High Altitude Mass Volley

August 7, 2019
scifi aerospace engineering abstract wishlist


I have always been interested in space, but this idea for getting there cheaper has been brewing for a few years, and while I’ve yet to sit down and do the math, it has gotten to a place where it seems intuitive enough to work.

Before I go into the solution, let’s look at the problem. At present, out best way of getting to space involves stacking explosives as high as we can, sitting on top with a countdown, and hoping that we planned for all the eventualities.

Setting aside the risk to life and property involved in this, we have the issue of more weight requiring more fuel, which is in turn, more weight. This makes it so launching payloads doesn’t scale linearly.

Inspirational work

This all started with a jump back in time to Newton’s cannonball. It certainly would solve for having to carry that pesky fuel? The problem with this, is that if you want to reach orbital velocity, not even accounting for air resistance, the acceleration required would be more than enough to kill you.

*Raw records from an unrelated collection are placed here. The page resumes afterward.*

theorem applyPhase_keeps (e : Nat) (s : State) (l : List Member) : Keeps s (applyPhase e s l).2 := by
  induction l generalizing s with
  | nil => exact Keeps.same
  | cons m r ih =>
    unfold applyPhase; dsimp only
    generalize checkState _ _ _ _ = st
    have h := (applyMember_keeps s m.op m.payload e).trans (ih _)
    repeat' split
    all_goals first | exact h | exact Keeps.same

theorem dueChange_sound (s : State) (g : Graft) (e : Nat) : Sound s (dueChange s g e) := by
  unfold dueChange
  with_reducible repeat' first
    | (apply Sound.after; first | (apply Keeps.sound; apply raiseAt_keeps) | (apply Keeps.sound; apply putGraft_keeps) | apply journalPhase_sound | apply abandonPhase_sound | (apply Keeps.sound; apply applyPhase_keeps))
    | (refine Sound.upd ?_; first | exact Sound.same | (apply Sound.after; first | (apply Keeps.sound; apply raiseAt_keeps) | (apply Keeps.sound; apply putGraft_keeps) | apply journalPhase_sound | apply abandonPhase_sound | (apply Keeps.sound; apply applyPhase_keeps)))
    | apply Sound.ite
    | split

theorem applyDue_sound (s : State) (e : Nat) : Sound s (applyDue s e) := by
  unfold applyDue
  with_reducible repeat' first
    | exact Sound.same
    | (apply Sound.after; apply dueChange_sound)
    | (apply Sound.after; apply Sound.foldl; intro s x)
    | split

theorem execGraftPhaseApply_sound (s : State) : ∃ s', execGraftPhaseApply s = .next s' ∧ Sound s s' := by
  refine ⟨_, rfl, ?_⟩
  with_reducible repeat' first
    | exact Sound.same
    | (apply Sound.after; apply applyDue_sound)
    | refine atEdge_sound _ _ fun s n => ?_
    | split

theorem execGraftWaitLimit_sound (s : State) : ∃ s', execGraftWaitLimit s = .next s' ∧ Sound s s' := by
  refine ⟨_, rfl, ?_⟩
  with_reducible repeat' first
    | exact Sound.same
    | (apply Sound.after; apply abandonPhase_sound)
    | refine atEdge_sound _ _ fun s n => ?_
    | (apply Sound.after; apply Sound.foldl; intro s x)
    | split

end Sys2Proof.Machine
end

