theorem execHeartwoodProgramComplete_sound (copy ok : Bool) (retries : Nat) (s : State) : ∃ s', execHeartwoodProgramComplete copy ok retries s = .next s' ∧ Sound s s' := by
  refine ⟨_, rfl, ?_⟩
  with_reducible repeat' first
    | (apply Sound.after; first | (apply Keeps.sound; apply hwOpen_keeps) | apply hwCommit_sound | (apply Keeps.sound; apply hwRefill_keeps) | (apply Keeps.sound; apply blockFailure_keeps) | (apply Keeps.sound; apply hwRetries_keeps))
    | (refine Sound.upd ?_; first | exact Sound.same | (apply Sound.after; first | (apply Keeps.sound; apply hwOpen_keeps) | apply hwCommit_sound | (apply Keeps.sound; apply hwRefill_keeps) | (apply Keeps.sound; apply blockFailure_keeps) | (apply Keeps.sound; apply hwRetries_keeps)))
    | apply Sound.ite
    | split

theorem eraseStart_keeps (s : State) (b : Nat) : Keeps s (eraseStart s b) := by
  unfold eraseStart
  with_reducible repeat' first
    | (apply Keeps.after; apply hwForget_keeps)
    | (refine Keeps.upd ?_; first | exact Keeps.same | (apply Keeps.after; apply hwForget_keeps))

theorem execBlockReclaim_sound (s : State) : ∃ s', execBlockReclaim s = .next s' ∧ Sound s s' := by
  refine ⟨_, rfl, ?_⟩
  with_reducible repeat' first
    | exact Sound.same
    | (apply Sound.after; first | apply hwSnapshot_sound | (apply Keeps.sound; apply eraseStart_keeps))
    | split

theorem wipeDone_keeps (s : State) : Keeps s (wipeDone s) := by
  unfold wipeDone
  with_reducible repeat' first | (apply Keeps.after; apply hwWrite_keeps) | (refine Keeps.upd ?_; exact Keeps.same)

theorem wipeNext_keeps (s : State) : Keeps s (wipeNext s) := by
  unfold wipeNext
  with_reducible repeat' first | (apply Keeps.after; apply wipeDone_keeps) | (refine Keeps.upd ?_; exact Keeps.same) | split

theorem eraseDone_keeps (s : State) (b : Nat) : Keeps s (eraseDone s b) := by
  unfold eraseDone
  with_reducible repeat' first | (apply Keeps.after; apply hwState_keeps) | (refine Keeps.upd ?_; exact Keeps.same)

theorem execHeartwoodEraseComplete_keeps (blank : Bool) (pct : Nat) (s : State) : ∃ s', execHeartwoodEraseComplete blank pct s = .next s' ∧ Keeps s s' := by
  refine ⟨_, rfl, ?_⟩
  with_reducible repeat' first
    | (apply Keeps.after; first | apply raise_keeps | apply blockFailure_keeps | apply wipeNext_keeps | apply eraseDone_keeps)
    | (refine Keeps.upd ?_; first | exact Keeps.same | apply Keeps.ite | split)

theorem presenceCmd_sound (s : State) (op : Nat) (f : List Byte → State) (h : ∀ p, Sound s (f p)) : Sound s (presenceCmd s op f) := by
  refine onCmd_sound _ _ _ fun p => ?_
  split
  · exact answer_sound _ _ _
  · exact h p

But we are determined to get to space! Violent acceleration can’t stop us. What about a train? Those accelerate slowly and get going really fast. This is actually a great idea. You would need a massively long train, but something like Elon Musk’s hyperloop might do. Aside from the capital costs of this approach, we have to deal with air resistance when we exit the hyperloop. This could potentially be solved by building a hyperloop muzzle that ascends into the sky to where the air is thin. I am a huge fan of this idea and it would drastically lower the cost of sending things to space if we are able to invest enough upfront to make it happen. But is there a way we can do something at lower cost now? Can we overcome the challenge of acceleration, fuel weight, and air resistance without being united in the effort by another cold war?

Back to the basics

If we think back to the cannon, it works, we can accelerate small pellets past escape velocity with current technology and we have very sophisticated targeting software that could hit a target from very far away. What if we just had a lot of very small guns shooting a space ship to propel it to orbit?

There are more than a couple problems with this, including:

  1. air resistance
  2. turbulence complicating targeting
  3. obstructions blocking the craft
  4. wear on the craft from impact
  5. collecting projectiles

But if done right, this approach could be very desirable. It could allow our payload to have almost no sophistication, which would make reusability much easier. It also could tie into an electrical grid, which would make it cheap.

Wear on the craft is the easiest to solve. We can use electromagnetic projectiles, or even just make the projectiles very soft and light.

Second easiest to solve for is collection. With a little bit of sophistication on our craft, we can collect the pellets and fire them back at collectors, or without sophistication, we can place collectors where the mass will fall.

Finally, air resistance, turbulence and other atmospheric obstructions are where we really start to scratch our heads. Could these be show stoppers?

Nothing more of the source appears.